India had an opportunity to implement a tax code that would limit market distortions, be transparent, and keep compliance costs low. But that opportunity may now be lost.
On Wednesday, West Bengal finance minister Asim Dasgupta announced that a proposed goods and services tax (GST) for India—a kind of uniform value-added tax—will have three state-level GST rates for goods: a lower rate for mass consumption goods, a normal rate, and a nominal tax on precious metals.
Illustration: Jayachandran / Mint
A uniform, single-rate GST was the opportunity for Indian companies to move beyond the complexities of disparate tax regimes; and the economy would have been unified under a single Indian market, with limited distortions.
The major issue is that different tiers of tax rates create a host of market distortions. This problem stems from the complexities associated with classifying goods.
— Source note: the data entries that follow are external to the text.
-- ==== Sys2Proof/Laws/Entries.lean ====
section
/-! SUPPORT. The entries of a TOUCHDOWN that starts, each said once (R64, R152). -/

namespace Sys2Proof.Machine

/-- What the taking of one entry does (R64, R65, R84). -/
theorem takeEntry_moves (s : State) (e : SiteEntry) (k : Nat) (b : Block) (hb : s.chain.block = some b) :
    entryTaken s (s.takeEntry (e, k)) b e k ∧ sitesBut e.site s (s.takeEntry (e, k)) ∧
      (∀ a, (e.action = .skip → outsideEntry b k a) → (s.takeEntry (e, k)).mem.read a = s.mem.read a) ∧
      sameBut [.sites, .mem] s (s.takeEntry (e, k)) ∧ (s.mem.wf = true → (s.takeEntry (e, k)).mem.wf = true) := by
  by_cases ha : e.action = .skip
  · have he : s.takeEntry (e, k) = s.enterFinal e.site (e.context k) .skipped none := by simp [State.takeEntry, ha]
    have hends := enterFinal_ends s e.site (e.context k) (e.context k) .skipped none rfl
    have hfin : (s.enterFinal e.site (e.context k) .skipped none).sites[e.site] =
        some { e.context k with state := .final, result := some .skipped, exch := none } := by
      rw [State.enterFinal, setSite_get, if_pos rfl]
    rw [he]
    refine ⟨⟨_, hfin, rfl, rfl, rfl, rfl, rfl, rfl, rfl, rfl, rfl, fun _ => ⟨rfl, rfl, rfl, hends.code b hb⟩,
      fun h => absurd ha h⟩, hends.others, fun a hna => hends.bytes b hb a fun h => hna ha ?_, hends.frame, fun hw => ?_⟩
    · simpa [SiteEntry.context, Nat.add_assoc] using h
    · simp only [State.enterFinal, State.entryOffset, hb, Option.map_some, State.setSite_mem, State.store,
        State.setMem_mem]
      exact Memory.wf_writeBytes hw _ _
  · have he : s.takeEntry (e, k) =
        s.send e.site { e.context k with lanesUsed := e.lanes.first } .hail .hello 0 0 0 := by
      unfold State.takeEntry
      dsimp only
      split
      · exact absurd ‹_› ha
      · rfl
    have m := send_moves s e.site { e.context k with lanesUsed := e.lanes.first } .hail .hello 0 0 0
    have hmem := m.frame .mem (by simp)
    rw [he]
    refine ⟨⟨_, m.here, rfl, rfl, rfl, rfl, rfl, rfl, rfl, rfl, rfl, fun h => absurd h ha, fun _ => ⟨rfl, ?_, rfl⟩⟩,
      m.others, fun a _ => congrArg (Memory.read · a) hmem, m.frame.mono (by simp), fun hw => ?_⟩
    · simp only [SiteCtx.asks]
      cases e.lanes <;> rfl
    · exact (congrArg Memory.wf hmem).trans hw

/-- What stands of a taken entry stands whatever happens to other sites and other bytes. -/
theorem entryTaken.keep {s t u : State} {b : Block} {e : SiteEntry} {k : Nat} (h : entryTaken s t b e k)
    (hs : u.sites[e.site] = t.sites[e.site])
    (hm : e.action = .skip → u.mem.read (b.offset + 80 + 48 * k + 12) = t.mem.read (b.offset + 80 + 48 * k + 12)) :
    entryTaken s u b e k := by
  obtain ⟨x, hx, h1, h2, h3, h4, h5, h6, h7, h8, h9, hskip, hother⟩ := h
  refine ⟨x, hs.trans hx, h1, h2, h3, h4, h5, h6, h7, h8, h9, fun ha => ?_, hother⟩
  obtain ⟨q1, q2, q3, q4⟩ := hskip ha
  exact ⟨q1, q2, q3, fun hw hin => by rw [hm ha]; exact q4 hw hin⟩

/-- What the taking of all the entries, on sites of their own, does. -/
theorem takeEntries (b : Block) : ∀ (l : List (SiteEntry × Nat)) (s : State), s.chain.block = some b →
    (l.map fun e => e.1.site).Nodup → (l.map Prod.snd).Nodup →
    let t := l.foldl State.takeEntry s
    (∀ e ∈ l, entryTaken s t b e.1 e.2) ∧ (∀ n : Site, (∀ e ∈ l, e.1.site ≠ n) → t.sites[n] = s.sites[n]) ∧
      (∀ a, (∀ e ∈ l, e.1.action = .skip → outsideEntry b e.2 a) → t.mem.read a = s.mem.read a) ∧
      sameBut [.sites, .mem] s t
  | [], _, _, _, _ =>
    ⟨fun _ he => (nomatch he), fun _ _ => rfl, fun _ _ => rfl, fun p _ => by cases p <;> simp [Part.same]⟩
  | (e, k) :: l, s, hb, h1, h2 => by
    simp only [List.map_cons, List.nodup_cons] at h1 h2
    obtain ⟨m1, m2, m3, m4, m5⟩ := takeEntry_moves s e k b hb
    obtain ⟨i1, i2, i3, i4⟩ := takeEntries b l (s.takeEntry (e, k)) ((congrArg _ (m4 .chain (by simp))).trans hb) h1.2
      h2.2
    refine ⟨fun f hf => ?_, fun n hn => ?_, fun a ha => ?_, m4.trans i4⟩
    · rcases List.mem_cons.1 hf with rfl | hf
      · refine m1.keep (i2 _ fun g hg hgs => h1.1 (List.mem_map.2 ⟨g, hg, hgs⟩)) fun _ => i3 _ fun g hg _ => ?_
        have : g.2 ≠ k := fun h => h2.1 (List.mem_map.2 ⟨g, hg, h⟩)
        unfold outsideEntry
        omega
      · obtain ⟨x, hx, r1, r2, r3, r4, r5, r6, r7, r8, r9, r10, r11⟩ := i1 f hf
        exact ⟨x, hx, r1, r2, r3, r4, r5, r6, r7, r8, r9, fun hs =>
          ⟨(r10 hs).1, (r10 hs).2.1, (r10 hs).2.2.1, fun hw => (r10 hs).2.2.2 (m5 hw)⟩, r11⟩
    · rw [List.foldl_cons, i2 n fun f hf => hn f (List.mem_cons_of_mem _ hf),
        m2 n fun h => hn (e, k) List.mem_cons_self h.symm]
    · rw [List.foldl_cons, i3 a fun f hf => ha f (List.mem_cons_of_mem _ hf), m3 a (ha (e, k) List.mem_cons_self)]

/-- The start of a TOUCHDOWN: its entries taken, the block marked as started (R152). -/
theorem startEntries_start (s : State) (b : Block) (es : List SiteEntry) (hn : (es.map SiteEntry.site).Nodup) :
    entriesStart s (s.startEntries b es) b es ∧ sameBut [.sites, .mem, .chain] s (s.startEntries b es) ∧
      (s.startEntries b es).chain =
        { s.chain with block := some { b with work := .touchdown es true false false } } := by
  obtain ⟨f1, f2, f3, f4⟩ := takeEntries { b with work := .touchdown es true false false } es.zipIdx
    (s.setChain { s.chain with block := some { b with work := .touchdown es true false false } }) rfl
    (by
      rw [show (fun e : SiteEntry × Nat => e.1.site) = SiteEntry.site ∘ Prod.fst from rfl, ← List.map_map,
        List.zipIdx_map_fst]
      exact hn)
    (by
      rw [List.zipIdx_map_snd]
      exact List.nodup_range')
  have hc : (s.startEntries b es).chain =
      { s.chain with block := some { b with work := .touchdown es true false false } } := f4 .chain (by simp)
  refine ⟨⟨fun k h => f1 (es[k], k) (by rw [List.mem_zipIdx_iff_getElem?]; simp [h]),
    fun n hns => f2 n fun e he => hns e.1 (List.fst_mem_of_mem_zipIdx he), fun a ha => f3 a fun e he hs => ?_,
    by rw [hc]⟩, ((setChain_same s _).mono (by simp)).trans (f4.mono (by simp)), hc⟩
  obtain ⟨hl, hv⟩ := List.getElem?_eq_some_iff.1 (List.mem_zipIdx_iff_getElem?.1 he)
  exact ha e.2 hl (by rw [hv]; exact hs)

end Sys2Proof.Machine
end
What will be classified as a mass consumption good, and what will be taxed at a normal rate?
If similar, and competing goods are set at different rates, that will create market inefficiencies. Consumers may be inclined to substitute to the product that is cheaper—after taxes.
And these distortions from classification will exist in other realms as well. Composite goods—or a bundle of different goods—will be difficult to parse across different tax rates. For example, how will a mobile phone with a camera be taxed? As a camera, a phone, or as a different category altogether?
The point of a GST was to give Indian firms respite from the distortions and complexities of India’s tax regime—and the complicated webs of tax codes, which are vastly disparate across states and regions. Not only could GST have simplified compliance costs, but it would have also limited the market distortions caused by taxes.
Different states had different stakes in GST because of their levels of consumption, and because of the perceived fear that essential goods would become costlier under a GST regime. What is most troubling about the GST plan is that states will be given free rein to exempt goods—that they perceive of local importance—from GST, some of which are major tax revenue generators.
It remains to be seen what GST for services will look like. But hopefully, GST reforms can be reconsidered in the near future so that the imperative of a unified market in India can actually be realized.